To do: Take the lines below between the one holding "same number. -/" and the one holding "Obligations.WrbWritesOneByteOrRejects := by", inclusive, and copy them exactly. Add nothing.

Items from a data source
+++

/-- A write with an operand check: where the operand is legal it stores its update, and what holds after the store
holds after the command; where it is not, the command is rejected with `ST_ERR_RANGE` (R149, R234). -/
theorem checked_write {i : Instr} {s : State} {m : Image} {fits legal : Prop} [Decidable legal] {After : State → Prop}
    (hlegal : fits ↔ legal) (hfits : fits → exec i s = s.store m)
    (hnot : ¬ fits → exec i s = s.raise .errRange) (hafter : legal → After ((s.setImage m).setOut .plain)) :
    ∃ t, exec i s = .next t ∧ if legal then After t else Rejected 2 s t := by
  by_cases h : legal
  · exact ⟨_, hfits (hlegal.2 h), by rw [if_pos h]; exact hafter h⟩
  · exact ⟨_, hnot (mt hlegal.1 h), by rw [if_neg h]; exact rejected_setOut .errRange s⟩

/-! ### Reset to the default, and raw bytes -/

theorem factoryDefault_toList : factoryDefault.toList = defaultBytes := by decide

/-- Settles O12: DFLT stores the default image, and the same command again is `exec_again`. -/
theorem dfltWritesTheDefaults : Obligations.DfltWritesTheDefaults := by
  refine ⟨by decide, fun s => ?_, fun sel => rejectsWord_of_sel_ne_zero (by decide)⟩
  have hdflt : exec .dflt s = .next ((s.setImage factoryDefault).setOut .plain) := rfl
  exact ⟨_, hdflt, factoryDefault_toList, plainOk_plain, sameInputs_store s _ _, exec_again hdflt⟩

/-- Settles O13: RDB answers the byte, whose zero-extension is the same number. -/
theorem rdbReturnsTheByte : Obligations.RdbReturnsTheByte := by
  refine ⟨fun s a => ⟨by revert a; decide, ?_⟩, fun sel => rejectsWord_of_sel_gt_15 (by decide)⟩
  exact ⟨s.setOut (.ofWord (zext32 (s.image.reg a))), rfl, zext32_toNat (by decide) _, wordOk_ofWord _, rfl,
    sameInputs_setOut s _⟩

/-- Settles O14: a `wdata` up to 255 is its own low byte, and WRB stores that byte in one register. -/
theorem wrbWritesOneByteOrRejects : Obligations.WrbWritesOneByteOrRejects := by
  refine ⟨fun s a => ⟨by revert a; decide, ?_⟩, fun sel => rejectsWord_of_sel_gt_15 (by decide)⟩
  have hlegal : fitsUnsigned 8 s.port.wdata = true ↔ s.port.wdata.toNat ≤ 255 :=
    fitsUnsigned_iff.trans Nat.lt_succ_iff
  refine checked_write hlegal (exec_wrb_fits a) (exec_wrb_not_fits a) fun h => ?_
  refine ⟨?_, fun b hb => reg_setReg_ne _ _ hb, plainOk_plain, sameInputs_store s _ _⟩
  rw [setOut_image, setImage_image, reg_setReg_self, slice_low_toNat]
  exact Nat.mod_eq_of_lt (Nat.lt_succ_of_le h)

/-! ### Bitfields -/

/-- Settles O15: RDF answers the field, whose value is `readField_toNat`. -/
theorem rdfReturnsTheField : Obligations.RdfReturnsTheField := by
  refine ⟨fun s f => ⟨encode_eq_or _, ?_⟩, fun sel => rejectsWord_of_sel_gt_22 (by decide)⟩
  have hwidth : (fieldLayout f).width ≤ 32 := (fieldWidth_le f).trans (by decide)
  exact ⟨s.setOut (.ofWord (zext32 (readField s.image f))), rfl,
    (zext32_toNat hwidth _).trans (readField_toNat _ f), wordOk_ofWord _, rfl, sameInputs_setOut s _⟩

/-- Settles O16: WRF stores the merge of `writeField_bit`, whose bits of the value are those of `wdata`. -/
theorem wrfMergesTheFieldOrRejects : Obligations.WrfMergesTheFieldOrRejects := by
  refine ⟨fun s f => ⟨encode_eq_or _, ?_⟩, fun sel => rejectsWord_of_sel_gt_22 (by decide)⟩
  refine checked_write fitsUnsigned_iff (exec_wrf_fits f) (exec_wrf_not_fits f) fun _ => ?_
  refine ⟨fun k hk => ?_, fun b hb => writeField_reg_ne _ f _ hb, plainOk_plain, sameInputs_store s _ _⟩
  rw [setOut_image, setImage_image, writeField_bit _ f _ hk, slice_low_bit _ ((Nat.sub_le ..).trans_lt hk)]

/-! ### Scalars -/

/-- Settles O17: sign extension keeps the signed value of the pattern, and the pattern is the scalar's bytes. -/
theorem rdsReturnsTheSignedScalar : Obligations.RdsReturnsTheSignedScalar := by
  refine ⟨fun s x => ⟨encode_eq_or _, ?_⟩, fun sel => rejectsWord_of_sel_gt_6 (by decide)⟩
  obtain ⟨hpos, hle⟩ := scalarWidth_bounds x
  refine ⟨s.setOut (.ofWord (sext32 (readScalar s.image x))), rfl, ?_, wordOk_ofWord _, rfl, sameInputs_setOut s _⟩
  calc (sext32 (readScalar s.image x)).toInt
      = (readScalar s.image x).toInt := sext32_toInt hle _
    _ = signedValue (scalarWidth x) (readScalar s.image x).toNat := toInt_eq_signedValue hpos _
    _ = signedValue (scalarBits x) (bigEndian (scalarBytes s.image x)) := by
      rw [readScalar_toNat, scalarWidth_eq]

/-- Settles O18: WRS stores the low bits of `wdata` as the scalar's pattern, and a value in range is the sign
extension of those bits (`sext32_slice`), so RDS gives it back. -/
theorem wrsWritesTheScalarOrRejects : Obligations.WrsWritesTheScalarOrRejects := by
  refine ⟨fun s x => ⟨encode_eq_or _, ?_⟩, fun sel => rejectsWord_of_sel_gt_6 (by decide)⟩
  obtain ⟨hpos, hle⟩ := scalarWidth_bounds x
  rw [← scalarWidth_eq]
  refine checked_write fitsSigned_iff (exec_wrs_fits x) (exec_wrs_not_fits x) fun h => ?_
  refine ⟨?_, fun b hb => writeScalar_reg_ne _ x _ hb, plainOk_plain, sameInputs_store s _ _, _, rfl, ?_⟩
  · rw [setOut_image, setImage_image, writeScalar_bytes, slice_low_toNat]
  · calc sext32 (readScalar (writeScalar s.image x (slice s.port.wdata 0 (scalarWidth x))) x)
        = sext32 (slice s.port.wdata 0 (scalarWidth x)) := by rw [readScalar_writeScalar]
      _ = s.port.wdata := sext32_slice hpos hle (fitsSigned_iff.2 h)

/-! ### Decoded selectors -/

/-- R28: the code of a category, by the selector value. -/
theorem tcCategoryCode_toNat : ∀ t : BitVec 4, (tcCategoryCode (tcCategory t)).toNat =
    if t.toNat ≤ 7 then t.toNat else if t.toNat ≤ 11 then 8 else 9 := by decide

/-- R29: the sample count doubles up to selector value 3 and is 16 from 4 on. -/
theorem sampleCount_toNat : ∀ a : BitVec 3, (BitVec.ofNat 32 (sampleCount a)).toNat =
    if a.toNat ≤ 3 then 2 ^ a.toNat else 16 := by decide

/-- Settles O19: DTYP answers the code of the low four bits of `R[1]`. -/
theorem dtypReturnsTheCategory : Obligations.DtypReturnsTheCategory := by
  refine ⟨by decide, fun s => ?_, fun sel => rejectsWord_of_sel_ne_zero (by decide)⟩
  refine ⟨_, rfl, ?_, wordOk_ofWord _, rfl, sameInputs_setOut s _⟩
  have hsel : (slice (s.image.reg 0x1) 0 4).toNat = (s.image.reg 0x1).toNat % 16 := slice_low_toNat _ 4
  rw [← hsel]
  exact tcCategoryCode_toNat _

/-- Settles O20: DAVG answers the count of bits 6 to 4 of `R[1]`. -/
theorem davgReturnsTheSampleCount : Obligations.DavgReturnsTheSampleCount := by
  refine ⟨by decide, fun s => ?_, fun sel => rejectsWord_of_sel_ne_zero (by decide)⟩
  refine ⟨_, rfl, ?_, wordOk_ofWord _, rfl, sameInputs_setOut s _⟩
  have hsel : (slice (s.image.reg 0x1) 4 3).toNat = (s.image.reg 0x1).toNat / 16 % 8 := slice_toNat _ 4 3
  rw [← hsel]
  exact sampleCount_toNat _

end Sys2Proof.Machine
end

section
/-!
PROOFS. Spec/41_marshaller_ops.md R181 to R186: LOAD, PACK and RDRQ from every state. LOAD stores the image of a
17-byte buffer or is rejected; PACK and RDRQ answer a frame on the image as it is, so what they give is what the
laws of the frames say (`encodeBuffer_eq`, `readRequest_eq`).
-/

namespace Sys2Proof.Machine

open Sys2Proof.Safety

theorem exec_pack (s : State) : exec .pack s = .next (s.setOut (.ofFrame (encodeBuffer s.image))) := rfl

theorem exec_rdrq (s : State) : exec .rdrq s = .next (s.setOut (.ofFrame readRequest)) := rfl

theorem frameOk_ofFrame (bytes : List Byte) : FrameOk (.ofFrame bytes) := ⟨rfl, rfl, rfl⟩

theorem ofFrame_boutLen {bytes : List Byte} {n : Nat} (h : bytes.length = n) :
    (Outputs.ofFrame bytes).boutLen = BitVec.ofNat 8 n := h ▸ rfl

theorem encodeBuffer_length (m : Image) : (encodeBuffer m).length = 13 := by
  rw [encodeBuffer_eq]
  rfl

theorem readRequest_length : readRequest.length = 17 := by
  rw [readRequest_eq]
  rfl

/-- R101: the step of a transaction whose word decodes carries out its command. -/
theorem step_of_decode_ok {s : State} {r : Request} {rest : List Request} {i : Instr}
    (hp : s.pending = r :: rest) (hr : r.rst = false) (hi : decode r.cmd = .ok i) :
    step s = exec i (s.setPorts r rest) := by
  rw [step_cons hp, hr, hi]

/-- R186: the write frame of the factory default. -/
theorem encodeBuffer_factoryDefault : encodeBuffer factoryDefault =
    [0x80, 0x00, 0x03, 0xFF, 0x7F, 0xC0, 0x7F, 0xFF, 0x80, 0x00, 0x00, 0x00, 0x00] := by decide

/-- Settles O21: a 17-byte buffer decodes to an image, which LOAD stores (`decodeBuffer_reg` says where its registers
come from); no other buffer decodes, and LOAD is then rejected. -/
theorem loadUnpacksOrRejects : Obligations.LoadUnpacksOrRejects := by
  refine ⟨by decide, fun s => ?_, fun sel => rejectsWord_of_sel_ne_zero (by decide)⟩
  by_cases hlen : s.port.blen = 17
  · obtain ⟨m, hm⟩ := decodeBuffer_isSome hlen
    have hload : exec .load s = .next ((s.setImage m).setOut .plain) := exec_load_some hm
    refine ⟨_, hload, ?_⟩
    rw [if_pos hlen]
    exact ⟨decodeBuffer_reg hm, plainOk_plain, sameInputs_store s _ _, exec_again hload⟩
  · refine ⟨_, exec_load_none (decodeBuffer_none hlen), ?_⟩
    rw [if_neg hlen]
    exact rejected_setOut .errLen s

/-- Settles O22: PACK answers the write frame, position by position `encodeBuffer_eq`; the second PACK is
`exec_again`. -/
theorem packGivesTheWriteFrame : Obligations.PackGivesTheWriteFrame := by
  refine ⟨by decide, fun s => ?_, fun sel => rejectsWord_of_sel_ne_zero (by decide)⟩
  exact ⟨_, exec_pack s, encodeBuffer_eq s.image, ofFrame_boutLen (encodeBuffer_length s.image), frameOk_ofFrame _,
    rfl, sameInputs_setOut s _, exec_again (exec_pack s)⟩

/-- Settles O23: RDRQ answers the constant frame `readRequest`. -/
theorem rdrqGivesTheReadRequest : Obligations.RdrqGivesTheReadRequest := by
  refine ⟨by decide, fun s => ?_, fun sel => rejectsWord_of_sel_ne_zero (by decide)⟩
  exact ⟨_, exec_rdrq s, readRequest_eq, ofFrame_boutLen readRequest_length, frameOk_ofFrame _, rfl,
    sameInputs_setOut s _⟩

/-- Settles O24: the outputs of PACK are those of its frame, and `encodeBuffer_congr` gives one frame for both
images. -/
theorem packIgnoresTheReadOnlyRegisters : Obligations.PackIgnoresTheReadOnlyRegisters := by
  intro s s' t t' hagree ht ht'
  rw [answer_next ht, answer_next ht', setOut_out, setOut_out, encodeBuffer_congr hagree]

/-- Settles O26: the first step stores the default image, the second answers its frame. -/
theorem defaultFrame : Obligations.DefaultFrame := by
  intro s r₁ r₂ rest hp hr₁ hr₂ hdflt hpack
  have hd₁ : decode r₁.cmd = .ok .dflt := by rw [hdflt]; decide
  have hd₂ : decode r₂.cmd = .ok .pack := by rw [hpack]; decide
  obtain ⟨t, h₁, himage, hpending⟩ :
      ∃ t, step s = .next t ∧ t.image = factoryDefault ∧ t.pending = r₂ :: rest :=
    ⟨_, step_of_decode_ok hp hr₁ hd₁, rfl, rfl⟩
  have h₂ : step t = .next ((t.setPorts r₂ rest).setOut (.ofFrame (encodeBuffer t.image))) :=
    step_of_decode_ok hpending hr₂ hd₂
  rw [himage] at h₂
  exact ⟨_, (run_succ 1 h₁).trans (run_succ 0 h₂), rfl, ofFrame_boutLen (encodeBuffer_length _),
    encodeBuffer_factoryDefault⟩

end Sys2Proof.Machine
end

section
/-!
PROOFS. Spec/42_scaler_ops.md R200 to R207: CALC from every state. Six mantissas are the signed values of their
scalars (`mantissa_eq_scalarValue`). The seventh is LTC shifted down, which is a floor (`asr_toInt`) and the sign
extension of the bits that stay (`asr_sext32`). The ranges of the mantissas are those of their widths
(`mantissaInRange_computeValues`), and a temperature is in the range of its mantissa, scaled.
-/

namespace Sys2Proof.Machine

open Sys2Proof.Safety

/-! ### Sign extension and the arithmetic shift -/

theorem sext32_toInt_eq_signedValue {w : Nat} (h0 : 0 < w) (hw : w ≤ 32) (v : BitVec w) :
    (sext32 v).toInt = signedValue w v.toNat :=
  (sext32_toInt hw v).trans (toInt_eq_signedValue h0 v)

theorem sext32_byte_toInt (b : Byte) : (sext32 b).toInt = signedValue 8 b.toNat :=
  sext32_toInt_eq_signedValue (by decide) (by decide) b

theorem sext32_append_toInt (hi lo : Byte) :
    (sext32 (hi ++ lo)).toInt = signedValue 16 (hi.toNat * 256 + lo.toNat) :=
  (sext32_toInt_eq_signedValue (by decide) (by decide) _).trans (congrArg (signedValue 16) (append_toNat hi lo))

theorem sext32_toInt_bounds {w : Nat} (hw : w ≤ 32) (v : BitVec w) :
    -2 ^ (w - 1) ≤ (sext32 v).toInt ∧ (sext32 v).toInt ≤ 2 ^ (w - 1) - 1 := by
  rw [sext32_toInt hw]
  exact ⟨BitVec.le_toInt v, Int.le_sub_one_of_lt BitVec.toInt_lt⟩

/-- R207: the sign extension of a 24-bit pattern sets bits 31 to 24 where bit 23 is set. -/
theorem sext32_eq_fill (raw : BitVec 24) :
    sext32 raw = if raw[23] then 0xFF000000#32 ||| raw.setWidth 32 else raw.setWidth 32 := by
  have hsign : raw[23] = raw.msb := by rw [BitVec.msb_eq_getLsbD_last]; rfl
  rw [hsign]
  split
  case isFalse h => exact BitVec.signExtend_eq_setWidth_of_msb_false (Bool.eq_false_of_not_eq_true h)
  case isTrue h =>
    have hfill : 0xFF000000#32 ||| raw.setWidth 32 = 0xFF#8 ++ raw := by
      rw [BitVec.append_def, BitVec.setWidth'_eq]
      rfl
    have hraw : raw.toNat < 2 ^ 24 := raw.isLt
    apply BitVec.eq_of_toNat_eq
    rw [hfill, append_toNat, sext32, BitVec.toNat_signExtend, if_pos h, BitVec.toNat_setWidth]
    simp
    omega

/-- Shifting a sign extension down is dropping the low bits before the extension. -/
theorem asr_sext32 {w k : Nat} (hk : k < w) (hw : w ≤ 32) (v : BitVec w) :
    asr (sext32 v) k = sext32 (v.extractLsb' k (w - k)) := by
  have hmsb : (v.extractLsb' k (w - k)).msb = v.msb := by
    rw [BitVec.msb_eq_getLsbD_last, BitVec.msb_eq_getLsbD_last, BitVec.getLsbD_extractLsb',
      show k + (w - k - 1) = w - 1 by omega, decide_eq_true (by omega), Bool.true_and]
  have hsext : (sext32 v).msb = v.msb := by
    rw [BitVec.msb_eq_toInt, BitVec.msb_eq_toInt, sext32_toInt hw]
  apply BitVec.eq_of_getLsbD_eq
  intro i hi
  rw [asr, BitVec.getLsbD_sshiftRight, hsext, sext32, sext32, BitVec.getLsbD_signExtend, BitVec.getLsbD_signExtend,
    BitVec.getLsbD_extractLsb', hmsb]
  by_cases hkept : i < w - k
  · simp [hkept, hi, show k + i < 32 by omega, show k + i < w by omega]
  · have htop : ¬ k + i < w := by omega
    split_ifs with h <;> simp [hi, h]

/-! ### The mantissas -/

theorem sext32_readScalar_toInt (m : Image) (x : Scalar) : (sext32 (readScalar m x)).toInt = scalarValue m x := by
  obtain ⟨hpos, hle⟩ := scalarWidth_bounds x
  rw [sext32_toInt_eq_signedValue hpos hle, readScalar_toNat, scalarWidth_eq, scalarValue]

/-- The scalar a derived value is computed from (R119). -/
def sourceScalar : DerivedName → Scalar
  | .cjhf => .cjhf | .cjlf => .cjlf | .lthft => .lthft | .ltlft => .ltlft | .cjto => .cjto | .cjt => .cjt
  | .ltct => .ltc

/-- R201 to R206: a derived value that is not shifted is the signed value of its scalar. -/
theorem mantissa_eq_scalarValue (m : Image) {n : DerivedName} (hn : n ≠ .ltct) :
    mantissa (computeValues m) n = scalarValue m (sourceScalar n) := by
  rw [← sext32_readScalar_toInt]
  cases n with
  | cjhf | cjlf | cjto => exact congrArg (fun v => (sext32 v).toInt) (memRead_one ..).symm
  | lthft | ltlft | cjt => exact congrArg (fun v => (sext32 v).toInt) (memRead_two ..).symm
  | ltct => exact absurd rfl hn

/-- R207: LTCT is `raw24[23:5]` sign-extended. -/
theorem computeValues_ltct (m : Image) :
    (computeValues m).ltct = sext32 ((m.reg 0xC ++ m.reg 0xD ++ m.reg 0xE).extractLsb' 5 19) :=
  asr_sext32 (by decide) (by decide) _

+++

Answer to this exercise:
/-- Settles O13: RDB answers the byte, whose zero-extension is the same number. -/
theorem rdbReturnsTheByte : Obligations.RdbReturnsTheByte := by
  refine ⟨fun s a => ⟨by revert a; decide, ?_⟩, fun sel => rejectsWord_of_sel_gt_15 (by decide)⟩
  exact ⟨s.setOut (.ofWord (zext32 (s.image.reg a))), rfl, zext32_toNat (by decide) _, wordOk_ofWord _, rfl,
    sameInputs_setOut s _⟩

/-- Settles O14: a `wdata` up to 255 is its own low byte, and WRB stores that byte in one register. -/
theorem wrbWritesOneByteOrRejects : Obligations.WrbWritesOneByteOrRejects := by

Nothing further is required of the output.